体育館で演奏することによって、より本番が近付いてきたと実感してきて、緊張がよりいっそう強くなってきた。

 その緊張は部室に戻っても変わることはなく、僕は無意識のうちに顔に緊張が出てしまっていたようで下野に心配されてしまった。

「大丈夫かい?」

 下野から大丈夫という言葉がでるとは思えなくて僕はそっけない返事をしてしまった。

「ああ」

「やれやれ、なんだい。僕の人生は不幸の連続だ!みたいな顔しないでくれよ。能登の人生はそれなりに幸せだと思うよ」

「いや、そんなことは思っていないから安心してくれ」

「いいかい、人間っていう生き物は自分にとって良いことは好きなだけ想像できるけど、悪いことはある程度までしか想像できないように脳がストップをかけているんだよ、たぶん。そうしないと人間は絶望を感じて全員自殺してしまうからね。だから、良いことばかり想像してしまって、でも自分の人生は想像とかけ離れてしまっているから自分はダメな人間だとか悲しい人間だとか感じてしまうんだよ。ゲームや小説とかのバッドエンドを大きく数種類にカテゴライズできてしまうのは脳がストップをかけているからなんだよ」

「その持論を言いたかったために僕に話しかけただろ」

「ばれてしまったね」

 下野はいつも適当なような、でも的を獲ているようななんとも定義しづらい発言をする。どれが本当でどれがジョークなのかわからない。

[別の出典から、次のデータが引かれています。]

/-- The state of the device. -/
structure State where
  cores : Tbl Core := []
  hedges : Tbl Hedge := []
  thickets : Tbl Thicket := []
  dies : Tbl Die := []
  pkg : Pkg := {}
  hbm : Memory := []
  hostMem : Memory := []
  llc : Tbl Sector := []
  bad : List BadGranule := []
  net : List Packet := []
  replies : List Reply := []
  notices : List (Nat × Nat × Word) := []
  migrants : List Migrant := []
  launches : Tbl Launch := []
  barriers : List Barrier := []
  ords : Tbl OrdLaunch := []
  chains : Tbl Chain := []
  jobs : List Job := []
  jobSeq : Tbl Nat := []
  jobPos : Tbl Nat := []
  decs : List (Nat × Nat) := []
  clMsgs : List ClMsg := []
  regions : Tbl Region := []
  arrivals : Tbl Nat := []
  homeUs : Nat := 0
  ports : Tbl Port := []
  calSlot : Option Nat := none
  calT : Nat := 0
  calBase : Nat := 0
  turns : Tbl Nat := []
  pairs : Tbl Pair := []
  egress : List EPkt := []
  sent : List (Nat × Word × List (List Word)) := []
  helloAge : Tbl Nat := []
  helloSent : Tbl Nat := []
  images : List Image := []
  farClaims : List FarClaim := []
  hostOut : List (List Word) := []
  hostGot : Tbl (List (Nat × List Word)) := []
  hostWait : List Nat := []
  readOut : List Word := []
  nextId : Nat := 1
  sched : List Move := []
  turn : Nat := 0
  choices : List Nat := []
  core : Nat := 0
  slot : Nat := 0
  job : Nat := 0
  late : Bool := false
  grp : Grp := {}
  deriving DecidableEq, Repr

/-- The machine right after a first cold start (R420): every register at the value its entry gives for reset, and at
the value the log names where the spec gives none (log 1, 2, 6, 7). -/
def State.reset : State := {}

end Sys2Proof.Machine
end

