/-- A group that waits holds the word it pops from port p at the head of its queue, and claims its message (R193, R136). -/
def Core.holdPort (c : Core) (t : Thread) (slot p : Nat) : Core :=
  match p with
  | 0 | 1 =>
    match c.portMsg t slot p with
    | none => c
    | some m =>
      { c.setRx p (rxClaim (c.rx p) m.id slot) with
        heldWords := { port := p, uid := t.uid, msg := m.id, claimed := m.owner == .direct } :: c.heldWords }
  | _ => { c with heldWords := { port := p, uid := t.uid } :: c.heldWords }

/-- The words held for a thread are no longer held (R193): its group has been performed. -/
def Core.popHeld (c : Core) (uid : Nat) : Core := { c with heldWords := c.heldWords.filter (fun h => h.uid != uid) }

/-- The words held for a thread stay at the heads of their queues, its claims are undone (R193): its group is left
unperformed. -/
def Core.giveBack (c : Core) (uid : Nat) : Core :=
  ((c.heldWords.filter (fun h => h.uid == uid && h.claimed)).foldl (fun c h =>
    c.setRx h.port (mapIf (fun m => m.id == h.msg) (fun m => { m with owner := .direct }) (c.rx h.port))) c).popHeld uid

/-- Pop port p (R15, R136, R137). -/
def Core.portPop (c : Core) (t : Thread) (slot p : Nat) : Core :=
  match p with
  | 0 | 1 =>
    match rxPick (c.rx p) t.uid slot with
    | none => c
    | some m => c.setRx p ((mapIf (fun x => x.id == m.id) (fun x => { x with words := x.words.tail })
        (rxClaim (c.rx p) m.id slot)).filter (fun x => !x.words.isEmpty))
  | 2 => { c with rx2 := c.rx2.tail }
  | _ => { c with rx3 := c.rx3.tail }

/-- The quantum may still be squashed (R225). -/
def OrdTask.canSquash (t : OrdTask) : Bool := t.st == .running || t.st == .ended

/-- The words of queue p of a core that quanta have popped and a squash may put back: their places stay taken (R107, R225). -/
def State.poppedWords (s : State) (n p : Nat) : Nat :=
  (s.ords.map (fun o => ((o.2.tasks.filter (fun t => t.core == n && t.canSquash)).map (fun t =>
    if p < 2 then ((t.kept.filter (fun m => m.1 == p)).map (fun m =>
        m.2.words.length - (match ((s.coreAt n).rx p).find? (fun x => x.id == m.2.id) with
          | some x => x.words.length
          | none => 0))).sum
    else (t.kept23.filter (fun x => x.1 == p)).length)).sum)).sum

/-- The words that input queue p of a core holds or keeps room for (R107). -/
def State.rxUsed (s : State) (n p : Nat) : Nat :=
  (match p with
    | 0 | 1 => rxWords ((s.coreAt n).rx p)
    | 2 => (s.coreAt n).rx2.length
    | _ => (s.coreAt n).rx3.length) + s.poppedWords n p

/-- Send a one-word notice to port 2 or 3 of a core; it waits at its source until room appears (R137). -/
def State.notify (s : State) (n port : Nat) (w : Word) : State :=
  let c := s.coreAt n
  if s.notices.any (fun x => x.1 == n && x.2.1 == port) || decide (128 ≤ s.rxUsed n port) then
    { s with notices := s.notices ++ [(n, port, w)] }
  else s.setCore n (if port = 2 then { c with rx2 := c.rx2 ++ [w] } else { c with rx3 := c.rx3 ++ [w] })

 でも、下野のお蔭で若干だが緊張がほぐれたような気がした。

「ねえ能登」

「なに?」

「次回はいよいよ演奏するから」

「と」

「ん?と?」

「突然のメタフィジカルウウウウウウウウウウウゥゥゥゥゥゥゥゥゥゥーーーーーーーーーーーーーーーーーーーーー」

 混じりっ気のない、突然のメタフィジカルだった。